_About this exercise_
Whenever the word "execJalr" shows up in a line of the data, copy that line.

Data entries

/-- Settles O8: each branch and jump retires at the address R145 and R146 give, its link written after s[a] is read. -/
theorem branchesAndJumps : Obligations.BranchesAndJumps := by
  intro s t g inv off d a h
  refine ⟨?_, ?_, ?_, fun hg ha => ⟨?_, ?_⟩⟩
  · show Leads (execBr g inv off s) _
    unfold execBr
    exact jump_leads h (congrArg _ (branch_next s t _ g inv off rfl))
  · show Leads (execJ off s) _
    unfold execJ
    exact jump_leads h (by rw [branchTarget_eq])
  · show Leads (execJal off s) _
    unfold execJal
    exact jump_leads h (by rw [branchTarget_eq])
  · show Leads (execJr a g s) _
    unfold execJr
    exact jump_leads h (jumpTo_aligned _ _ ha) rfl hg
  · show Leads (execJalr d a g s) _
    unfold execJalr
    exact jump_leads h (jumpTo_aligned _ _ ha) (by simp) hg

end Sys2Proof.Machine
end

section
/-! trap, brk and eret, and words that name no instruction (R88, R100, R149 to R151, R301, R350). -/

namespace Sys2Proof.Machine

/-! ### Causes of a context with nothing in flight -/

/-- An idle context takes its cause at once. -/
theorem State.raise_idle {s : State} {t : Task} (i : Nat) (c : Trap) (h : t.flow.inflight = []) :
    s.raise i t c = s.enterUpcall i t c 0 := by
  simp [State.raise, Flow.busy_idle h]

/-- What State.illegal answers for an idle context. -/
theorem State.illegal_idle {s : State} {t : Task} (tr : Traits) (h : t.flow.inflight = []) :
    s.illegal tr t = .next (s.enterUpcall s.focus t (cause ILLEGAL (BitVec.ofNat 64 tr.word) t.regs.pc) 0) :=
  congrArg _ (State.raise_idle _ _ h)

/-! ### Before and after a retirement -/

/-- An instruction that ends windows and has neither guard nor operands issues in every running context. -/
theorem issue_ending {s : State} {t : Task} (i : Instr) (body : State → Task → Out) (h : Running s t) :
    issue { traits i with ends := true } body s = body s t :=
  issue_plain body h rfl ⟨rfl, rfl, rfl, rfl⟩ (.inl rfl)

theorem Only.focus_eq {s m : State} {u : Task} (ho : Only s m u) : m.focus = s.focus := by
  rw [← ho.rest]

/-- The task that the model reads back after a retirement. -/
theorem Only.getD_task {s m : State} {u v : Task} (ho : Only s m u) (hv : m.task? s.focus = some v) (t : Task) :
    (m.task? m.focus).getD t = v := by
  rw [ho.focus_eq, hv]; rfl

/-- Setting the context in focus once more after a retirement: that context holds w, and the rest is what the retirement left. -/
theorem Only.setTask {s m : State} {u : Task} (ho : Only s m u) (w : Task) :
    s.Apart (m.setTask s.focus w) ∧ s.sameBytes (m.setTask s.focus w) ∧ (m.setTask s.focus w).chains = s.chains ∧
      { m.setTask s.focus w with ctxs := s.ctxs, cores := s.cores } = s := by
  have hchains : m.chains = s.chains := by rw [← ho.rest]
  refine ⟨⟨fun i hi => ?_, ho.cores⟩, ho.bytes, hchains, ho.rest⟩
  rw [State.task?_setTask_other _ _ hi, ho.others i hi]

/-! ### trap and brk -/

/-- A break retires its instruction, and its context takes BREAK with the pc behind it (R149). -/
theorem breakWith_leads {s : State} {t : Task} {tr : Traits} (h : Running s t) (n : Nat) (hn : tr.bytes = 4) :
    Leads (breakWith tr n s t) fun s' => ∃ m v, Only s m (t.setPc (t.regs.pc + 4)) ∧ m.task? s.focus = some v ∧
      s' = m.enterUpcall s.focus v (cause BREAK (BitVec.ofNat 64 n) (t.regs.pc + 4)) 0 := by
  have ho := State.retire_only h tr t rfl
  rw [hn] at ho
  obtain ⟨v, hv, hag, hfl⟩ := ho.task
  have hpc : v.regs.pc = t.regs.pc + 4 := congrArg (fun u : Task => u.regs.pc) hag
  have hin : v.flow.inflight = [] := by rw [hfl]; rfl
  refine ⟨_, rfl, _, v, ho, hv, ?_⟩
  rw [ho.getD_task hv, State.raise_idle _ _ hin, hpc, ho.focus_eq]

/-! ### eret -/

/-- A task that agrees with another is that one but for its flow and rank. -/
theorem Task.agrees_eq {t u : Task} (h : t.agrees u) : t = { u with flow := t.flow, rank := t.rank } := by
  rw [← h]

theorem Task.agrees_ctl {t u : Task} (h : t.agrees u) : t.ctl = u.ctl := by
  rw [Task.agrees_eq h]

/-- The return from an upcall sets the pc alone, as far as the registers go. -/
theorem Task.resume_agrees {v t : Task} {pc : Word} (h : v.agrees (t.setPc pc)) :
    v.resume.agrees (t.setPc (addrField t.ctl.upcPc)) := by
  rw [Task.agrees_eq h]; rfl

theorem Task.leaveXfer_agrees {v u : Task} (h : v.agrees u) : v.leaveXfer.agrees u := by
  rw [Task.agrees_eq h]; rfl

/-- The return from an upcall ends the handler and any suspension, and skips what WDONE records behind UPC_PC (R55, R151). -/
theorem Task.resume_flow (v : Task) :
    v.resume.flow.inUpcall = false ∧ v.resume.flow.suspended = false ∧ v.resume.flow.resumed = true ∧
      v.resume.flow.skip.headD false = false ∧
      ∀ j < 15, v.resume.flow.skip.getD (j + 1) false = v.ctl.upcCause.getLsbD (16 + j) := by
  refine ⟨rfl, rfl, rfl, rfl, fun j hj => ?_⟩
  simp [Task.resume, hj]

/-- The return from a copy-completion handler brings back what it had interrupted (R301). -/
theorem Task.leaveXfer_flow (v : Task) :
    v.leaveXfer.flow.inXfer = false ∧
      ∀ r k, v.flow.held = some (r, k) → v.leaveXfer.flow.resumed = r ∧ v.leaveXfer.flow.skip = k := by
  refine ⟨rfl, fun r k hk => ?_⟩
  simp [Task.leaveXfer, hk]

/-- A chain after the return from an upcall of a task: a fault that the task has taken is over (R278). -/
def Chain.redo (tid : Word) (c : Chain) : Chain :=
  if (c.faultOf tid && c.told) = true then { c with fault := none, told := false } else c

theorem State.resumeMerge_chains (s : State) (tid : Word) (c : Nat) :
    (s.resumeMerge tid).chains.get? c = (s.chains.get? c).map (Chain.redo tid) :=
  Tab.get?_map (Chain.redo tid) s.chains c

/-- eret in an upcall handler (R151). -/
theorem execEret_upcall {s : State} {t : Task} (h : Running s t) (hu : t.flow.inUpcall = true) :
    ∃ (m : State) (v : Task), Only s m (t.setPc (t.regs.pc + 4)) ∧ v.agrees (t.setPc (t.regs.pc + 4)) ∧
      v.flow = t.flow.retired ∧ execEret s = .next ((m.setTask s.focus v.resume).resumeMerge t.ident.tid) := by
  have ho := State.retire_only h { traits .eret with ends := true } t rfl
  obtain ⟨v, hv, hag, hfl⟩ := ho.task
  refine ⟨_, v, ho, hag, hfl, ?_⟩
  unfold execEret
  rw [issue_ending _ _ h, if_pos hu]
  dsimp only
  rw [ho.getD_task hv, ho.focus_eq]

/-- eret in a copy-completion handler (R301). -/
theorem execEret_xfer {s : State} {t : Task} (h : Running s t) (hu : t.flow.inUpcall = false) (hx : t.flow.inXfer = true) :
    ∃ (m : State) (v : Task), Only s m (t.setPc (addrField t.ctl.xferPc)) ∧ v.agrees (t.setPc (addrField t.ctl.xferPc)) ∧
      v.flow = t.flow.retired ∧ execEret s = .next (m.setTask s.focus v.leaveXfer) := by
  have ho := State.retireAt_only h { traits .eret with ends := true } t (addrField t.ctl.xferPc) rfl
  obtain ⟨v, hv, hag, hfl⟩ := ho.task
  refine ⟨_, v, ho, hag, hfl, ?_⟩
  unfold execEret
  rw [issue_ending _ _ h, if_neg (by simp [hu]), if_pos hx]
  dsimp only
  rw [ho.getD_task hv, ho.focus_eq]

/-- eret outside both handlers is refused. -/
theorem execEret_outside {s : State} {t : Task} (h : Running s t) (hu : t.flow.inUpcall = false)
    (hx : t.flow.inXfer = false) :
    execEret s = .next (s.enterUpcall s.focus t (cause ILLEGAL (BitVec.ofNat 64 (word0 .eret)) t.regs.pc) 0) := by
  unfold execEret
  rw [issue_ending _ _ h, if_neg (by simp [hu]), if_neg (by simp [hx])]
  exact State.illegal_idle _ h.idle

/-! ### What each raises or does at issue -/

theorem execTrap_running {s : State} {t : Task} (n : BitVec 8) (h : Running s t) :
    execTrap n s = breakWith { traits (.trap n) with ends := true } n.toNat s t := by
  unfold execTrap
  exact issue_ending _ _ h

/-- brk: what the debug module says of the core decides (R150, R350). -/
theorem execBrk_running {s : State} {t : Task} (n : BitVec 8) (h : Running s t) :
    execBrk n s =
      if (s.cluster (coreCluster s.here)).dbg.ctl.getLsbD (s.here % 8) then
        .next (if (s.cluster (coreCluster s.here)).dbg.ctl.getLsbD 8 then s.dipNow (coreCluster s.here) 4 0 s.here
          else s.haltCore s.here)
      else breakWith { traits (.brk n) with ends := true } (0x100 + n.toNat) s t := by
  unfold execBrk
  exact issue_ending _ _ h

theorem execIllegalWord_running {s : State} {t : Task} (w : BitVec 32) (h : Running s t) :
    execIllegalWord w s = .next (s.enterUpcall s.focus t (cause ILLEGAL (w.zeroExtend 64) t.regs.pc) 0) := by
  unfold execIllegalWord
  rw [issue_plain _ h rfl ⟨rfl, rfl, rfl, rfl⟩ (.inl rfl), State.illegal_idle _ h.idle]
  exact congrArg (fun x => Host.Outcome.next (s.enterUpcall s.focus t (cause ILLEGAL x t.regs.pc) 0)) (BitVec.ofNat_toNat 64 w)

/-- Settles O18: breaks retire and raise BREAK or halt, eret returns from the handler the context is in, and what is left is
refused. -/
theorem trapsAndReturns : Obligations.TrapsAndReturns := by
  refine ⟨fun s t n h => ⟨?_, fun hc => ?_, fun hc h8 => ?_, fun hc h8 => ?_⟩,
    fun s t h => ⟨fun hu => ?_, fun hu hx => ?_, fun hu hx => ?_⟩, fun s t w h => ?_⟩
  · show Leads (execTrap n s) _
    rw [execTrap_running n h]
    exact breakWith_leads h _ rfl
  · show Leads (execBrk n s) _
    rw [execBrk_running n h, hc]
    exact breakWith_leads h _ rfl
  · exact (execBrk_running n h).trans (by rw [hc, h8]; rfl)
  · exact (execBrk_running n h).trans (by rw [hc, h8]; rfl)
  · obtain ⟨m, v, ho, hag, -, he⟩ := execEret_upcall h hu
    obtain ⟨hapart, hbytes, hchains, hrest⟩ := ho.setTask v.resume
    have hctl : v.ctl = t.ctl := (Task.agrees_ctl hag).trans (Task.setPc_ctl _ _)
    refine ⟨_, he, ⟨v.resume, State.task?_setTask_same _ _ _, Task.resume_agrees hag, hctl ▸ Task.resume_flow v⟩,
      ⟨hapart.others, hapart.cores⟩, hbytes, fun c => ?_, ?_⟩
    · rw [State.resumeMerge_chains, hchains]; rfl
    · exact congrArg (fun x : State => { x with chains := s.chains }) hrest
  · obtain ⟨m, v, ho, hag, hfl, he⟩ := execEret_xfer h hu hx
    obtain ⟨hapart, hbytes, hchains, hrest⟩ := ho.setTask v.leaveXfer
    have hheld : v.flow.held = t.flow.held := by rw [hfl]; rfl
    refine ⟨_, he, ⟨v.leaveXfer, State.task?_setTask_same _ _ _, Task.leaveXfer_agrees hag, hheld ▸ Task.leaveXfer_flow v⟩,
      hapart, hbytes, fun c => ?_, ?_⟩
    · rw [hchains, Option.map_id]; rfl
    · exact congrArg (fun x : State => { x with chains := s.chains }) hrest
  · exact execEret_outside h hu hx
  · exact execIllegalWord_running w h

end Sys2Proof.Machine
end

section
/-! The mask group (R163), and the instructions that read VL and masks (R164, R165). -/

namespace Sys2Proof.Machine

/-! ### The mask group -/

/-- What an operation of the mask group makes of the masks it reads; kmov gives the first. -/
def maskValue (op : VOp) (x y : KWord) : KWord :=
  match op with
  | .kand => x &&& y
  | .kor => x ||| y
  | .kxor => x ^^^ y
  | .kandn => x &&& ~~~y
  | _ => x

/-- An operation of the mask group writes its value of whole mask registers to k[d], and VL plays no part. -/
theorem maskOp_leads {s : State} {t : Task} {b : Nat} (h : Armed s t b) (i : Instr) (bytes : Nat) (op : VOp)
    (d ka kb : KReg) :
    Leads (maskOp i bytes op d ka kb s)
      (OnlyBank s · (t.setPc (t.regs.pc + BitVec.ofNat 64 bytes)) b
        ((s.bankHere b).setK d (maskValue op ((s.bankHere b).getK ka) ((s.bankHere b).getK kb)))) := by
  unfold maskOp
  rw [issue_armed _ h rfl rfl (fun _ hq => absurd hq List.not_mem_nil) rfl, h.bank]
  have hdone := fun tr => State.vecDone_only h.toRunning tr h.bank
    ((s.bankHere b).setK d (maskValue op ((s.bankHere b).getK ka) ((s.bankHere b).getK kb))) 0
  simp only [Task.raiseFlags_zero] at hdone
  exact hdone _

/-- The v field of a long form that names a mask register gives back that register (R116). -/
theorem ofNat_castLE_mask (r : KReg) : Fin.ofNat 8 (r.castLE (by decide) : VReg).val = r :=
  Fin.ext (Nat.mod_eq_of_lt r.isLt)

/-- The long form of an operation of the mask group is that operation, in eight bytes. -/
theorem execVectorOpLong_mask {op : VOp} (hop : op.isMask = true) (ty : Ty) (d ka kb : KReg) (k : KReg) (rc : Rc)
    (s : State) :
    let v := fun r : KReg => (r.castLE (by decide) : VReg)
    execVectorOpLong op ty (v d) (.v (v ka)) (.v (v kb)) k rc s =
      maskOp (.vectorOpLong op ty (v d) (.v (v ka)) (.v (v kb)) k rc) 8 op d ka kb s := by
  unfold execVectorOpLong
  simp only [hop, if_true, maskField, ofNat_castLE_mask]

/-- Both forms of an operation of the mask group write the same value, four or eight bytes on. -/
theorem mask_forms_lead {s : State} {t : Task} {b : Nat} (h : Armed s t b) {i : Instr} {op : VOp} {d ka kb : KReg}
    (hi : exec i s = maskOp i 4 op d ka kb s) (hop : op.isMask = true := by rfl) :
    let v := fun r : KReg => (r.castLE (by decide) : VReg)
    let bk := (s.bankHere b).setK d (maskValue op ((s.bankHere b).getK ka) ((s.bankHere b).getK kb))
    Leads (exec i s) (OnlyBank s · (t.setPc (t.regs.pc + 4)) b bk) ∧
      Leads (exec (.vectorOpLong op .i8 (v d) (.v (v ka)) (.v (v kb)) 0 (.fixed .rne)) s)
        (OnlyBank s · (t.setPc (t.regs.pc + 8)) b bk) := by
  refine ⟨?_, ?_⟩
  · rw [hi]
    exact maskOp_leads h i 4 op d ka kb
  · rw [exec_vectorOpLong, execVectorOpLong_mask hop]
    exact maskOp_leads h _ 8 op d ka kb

==

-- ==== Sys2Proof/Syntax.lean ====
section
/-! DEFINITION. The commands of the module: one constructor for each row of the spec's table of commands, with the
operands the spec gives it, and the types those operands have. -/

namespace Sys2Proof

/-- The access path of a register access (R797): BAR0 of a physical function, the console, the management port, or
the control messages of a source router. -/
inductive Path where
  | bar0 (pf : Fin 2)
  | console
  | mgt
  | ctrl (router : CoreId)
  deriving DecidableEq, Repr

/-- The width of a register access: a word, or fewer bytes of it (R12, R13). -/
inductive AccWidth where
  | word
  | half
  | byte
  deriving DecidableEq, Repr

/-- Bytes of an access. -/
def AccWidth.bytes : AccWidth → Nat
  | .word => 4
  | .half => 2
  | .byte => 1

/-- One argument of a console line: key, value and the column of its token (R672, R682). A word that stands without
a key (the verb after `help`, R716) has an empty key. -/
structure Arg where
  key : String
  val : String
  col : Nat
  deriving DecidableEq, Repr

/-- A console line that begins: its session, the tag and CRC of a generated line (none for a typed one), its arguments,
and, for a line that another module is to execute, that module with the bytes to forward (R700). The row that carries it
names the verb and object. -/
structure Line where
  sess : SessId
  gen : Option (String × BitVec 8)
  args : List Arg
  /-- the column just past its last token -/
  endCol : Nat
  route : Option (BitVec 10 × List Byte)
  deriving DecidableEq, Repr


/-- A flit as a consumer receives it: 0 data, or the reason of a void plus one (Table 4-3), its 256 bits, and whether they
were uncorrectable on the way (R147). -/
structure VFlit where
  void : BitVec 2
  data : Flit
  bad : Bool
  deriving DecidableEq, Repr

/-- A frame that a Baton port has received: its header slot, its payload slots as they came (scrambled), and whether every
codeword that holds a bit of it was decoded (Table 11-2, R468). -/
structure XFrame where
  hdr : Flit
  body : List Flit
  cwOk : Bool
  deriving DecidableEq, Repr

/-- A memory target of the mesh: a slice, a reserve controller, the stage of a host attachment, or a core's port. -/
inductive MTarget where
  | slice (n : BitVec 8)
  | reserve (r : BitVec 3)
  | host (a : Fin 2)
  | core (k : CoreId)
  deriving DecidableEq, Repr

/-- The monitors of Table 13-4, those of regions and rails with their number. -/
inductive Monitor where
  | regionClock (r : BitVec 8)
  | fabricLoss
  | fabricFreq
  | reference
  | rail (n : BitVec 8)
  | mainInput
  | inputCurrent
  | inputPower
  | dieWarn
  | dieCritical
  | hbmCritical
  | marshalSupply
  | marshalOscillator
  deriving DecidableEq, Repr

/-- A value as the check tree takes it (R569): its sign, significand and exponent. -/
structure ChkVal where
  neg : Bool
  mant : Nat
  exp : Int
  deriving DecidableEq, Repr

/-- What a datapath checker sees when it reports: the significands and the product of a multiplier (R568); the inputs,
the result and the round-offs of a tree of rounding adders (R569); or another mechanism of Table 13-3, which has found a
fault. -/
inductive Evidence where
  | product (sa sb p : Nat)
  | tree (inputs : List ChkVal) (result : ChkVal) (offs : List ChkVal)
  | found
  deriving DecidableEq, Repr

_Result_
  · show Leads (execJalr d a g s) _
    unfold execJalr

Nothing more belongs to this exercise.